[TASK REQUIREMENTS]
Starting at the line below holding "(emits s o).cap = s.cap := rfl" and stopping at the line holding "(emits s o).aon = s.aon := rfl", print every line exactly, both ends included, and leave the rest out.

Stored data
-- ==== Sys2Proof/Laws/State.lean ====
section
/-! SUPPORT. What an update of one part of State leaves: for each update, each field it does not touch, and the field it does. No
later proof unfolds a record update. -/

namespace Sys2Proof.Machine

/-! `quiet` changes `out`. -/

@[simp] theorem quiet_pending (s : State) : (quiet s).pending = s.pending := rfl
@[simp] theorem quiet_out (s : State) : (quiet s).out = [] := rfl
@[simp] theorem quiet_fresh (s : State) : (quiet s).fresh = s.fresh := rfl
@[simp] theorem quiet_draws (s : State) : (quiet s).draws = s.draws := rfl
@[simp] theorem quiet_size (s : State) : (quiet s).size = s.size := rfl
@[simp] theorem quiet_tandemEn (s : State) : (quiet s).tandemEn = s.tandemEn := rfl
@[simp] theorem quiet_tandemId (s : State) : (quiet s).tandemId = s.tandemId := rfl
@[simp] theorem quiet_win (s : State) : (quiet s).win = s.win := rfl
@[simp] theorem quiet_cap (s : State) : (quiet s).cap = s.cap := rfl
@[simp] theorem quiet_aon (s : State) : (quiet s).aon = s.aon := rfl
@[simp] theorem quiet_otp (s : State) : (quiet s).otp = s.otp := rfl
@[simp] theorem quiet_hub (s : State) : (quiet s).hub = s.hub := rfl
@[simp] theorem quiet_keys (s : State) : (quiet s).keys = s.keys := rfl
@[simp] theorem quiet_ident (s : State) : (quiet s).ident = s.ident := rfl
@[simp] theorem quiet_dom (s : State) : (quiet s).dom = s.dom := rfl
@[simp] theorem quiet_links (s : State) : (quiet s).links = s.links := rfl
@[simp] theorem quiet_fab (s : State) : (quiet s).fab = s.fab := rfl
@[simp] theorem quiet_mem (s : State) : (quiet s).mem = s.mem := rfl
@[simp] theorem quiet_red (s : State) : (quiet s).red = s.red := rfl
@[simp] theorem quiet_upd (s : State) : (quiet s).upd = s.upd := rfl
@[simp] theorem quiet_parts (s : State) : (quiet s).parts = s.parts := rfl
@[simp] theorem quiet_ladder (s : State) : (quiet s).ladder = s.ladder := rfl
@[simp] theorem quiet_td (s : State) : (quiet s).td = s.td := rfl
@[simp] theorem quiet_dbg (s : State) : (quiet s).dbg = s.dbg := rfl

/-! `emit` changes `out`. -/

@[simp] theorem emit_pending (s : State) (o : Output) : (emit s o).pending = s.pending := rfl
@[simp] theorem emit_out (s : State) (o : Output) : (emit s o).out = s.out ++ [o] := rfl
@[simp] theorem emit_fresh (s : State) (o : Output) : (emit s o).fresh = s.fresh := rfl
@[simp] theorem emit_draws (s : State) (o : Output) : (emit s o).draws = s.draws := rfl
@[simp] theorem emit_size (s : State) (o : Output) : (emit s o).size = s.size := rfl
@[simp] theorem emit_tandemEn (s : State) (o : Output) : (emit s o).tandemEn = s.tandemEn := rfl
@[simp] theorem emit_tandemId (s : State) (o : Output) : (emit s o).tandemId = s.tandemId := rfl
@[simp] theorem emit_win (s : State) (o : Output) : (emit s o).win = s.win := rfl
@[simp] theorem emit_cap (s : State) (o : Output) : (emit s o).cap = s.cap := rfl
@[simp] theorem emit_aon (s : State) (o : Output) : (emit s o).aon = s.aon := rfl
@[simp] theorem emit_otp (s : State) (o : Output) : (emit s o).otp = s.otp := rfl
@[simp] theorem emit_hub (s : State) (o : Output) : (emit s o).hub = s.hub := rfl
@[simp] theorem emit_keys (s : State) (o : Output) : (emit s o).keys = s.keys := rfl
@[simp] theorem emit_ident (s : State) (o : Output) : (emit s o).ident = s.ident := rfl
@[simp] theorem emit_dom (s : State) (o : Output) : (emit s o).dom = s.dom := rfl
@[simp] theorem emit_links (s : State) (o : Output) : (emit s o).links = s.links := rfl
@[simp] theorem emit_fab (s : State) (o : Output) : (emit s o).fab = s.fab := rfl
@[simp] theorem emit_mem (s : State) (o : Output) : (emit s o).mem = s.mem := rfl
@[simp] theorem emit_red (s : State) (o : Output) : (emit s o).red = s.red := rfl
@[simp] theorem emit_upd (s : State) (o : Output) : (emit s o).upd = s.upd := rfl
@[simp] theorem emit_parts (s : State) (o : Output) : (emit s o).parts = s.parts := rfl
@[simp] theorem emit_ladder (s : State) (o : Output) : (emit s o).ladder = s.ladder := rfl
@[simp] theorem emit_td (s : State) (o : Output) : (emit s o).td = s.td := rfl
@[simp] theorem emit_dbg (s : State) (o : Output) : (emit s o).dbg = s.dbg := rfl

/-! `emits` changes `out`. -/

@[simp] theorem emits_pending (s : State) (o : List Output) : (emits s o).pending = s.pending := rfl
@[simp] theorem emits_out (s : State) (o : List Output) : (emits s o).out = s.out ++ o := rfl
@[simp] theorem emits_fresh (s : State) (o : List Output) : (emits s o).fresh = s.fresh := rfl
@[simp] theorem emits_draws (s : State) (o : List Output) : (emits s o).draws = s.draws := rfl
@[simp] theorem emits_size (s : State) (o : List Output) : (emits s o).size = s.size := rfl
@[simp] theorem emits_tandemEn (s : State) (o : List Output) : (emits s o).tandemEn = s.tandemEn := rfl
@[simp] theorem emits_tandemId (s : State) (o : List Output) : (emits s o).tandemId = s.tandemId := rfl
@[simp] theorem emits_win (s : State) (o : List Output) : (emits s o).win = s.win := rfl
@[simp] theorem emits_cap (s : State) (o : List Output) : (emits s o).cap = s.cap := rfl
@[simp] theorem emits_aon (s : State) (o : List Output) : (emits s o).aon = s.aon := rfl
@[simp] theorem emits_otp (s : State) (o : List Output) : (emits s o).otp = s.otp := rfl
@[simp] theorem emits_hub (s : State) (o : List Output) : (emits s o).hub = s.hub := rfl
@[simp] theorem emits_keys (s : State) (o : List Output) : (emits s o).keys = s.keys := rfl
@[simp] theorem emits_ident (s : State) (o : List Output) : (emits s o).ident = s.ident := rfl
@[simp] theorem emits_dom (s : State) (o : List Output) : (emits s o).dom = s.dom := rfl
@[simp] theorem emits_links (s : State) (o : List Output) : (emits s o).links = s.links := rfl
@[simp] theorem emits_fab (s : State) (o : List Output) : (emits s o).fab = s.fab := rfl
@[simp] theorem emits_mem (s : State) (o : List Output) : (emits s o).mem = s.mem := rfl
@[simp] theorem emits_red (s : State) (o : List Output) : (emits s o).red = s.red := rfl
@[simp] theorem emits_upd (s : State) (o : List Output) : (emits s o).upd = s.upd := rfl
@[simp] theorem emits_parts (s : State) (o : List Output) : (emits s o).parts = s.parts := rfl
@[simp] theorem emits_ladder (s : State) (o : List Output) : (emits s o).ladder = s.ladder := rfl
@[simp] theorem emits_td (s : State) (o : List Output) : (emits s o).td = s.td := rfl
@[simp] theorem emits_dbg (s : State) (o : List Output) : (emits s o).dbg = s.dbg := rfl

[RESPONSE]
@[simp] theorem emits_cap (s : State) (o : List Output) : (emits s o).cap = s.cap := rfl
@[simp] theorem emits_aon (s : State) (o : List Output) : (emits s o).aon = s.aon := rfl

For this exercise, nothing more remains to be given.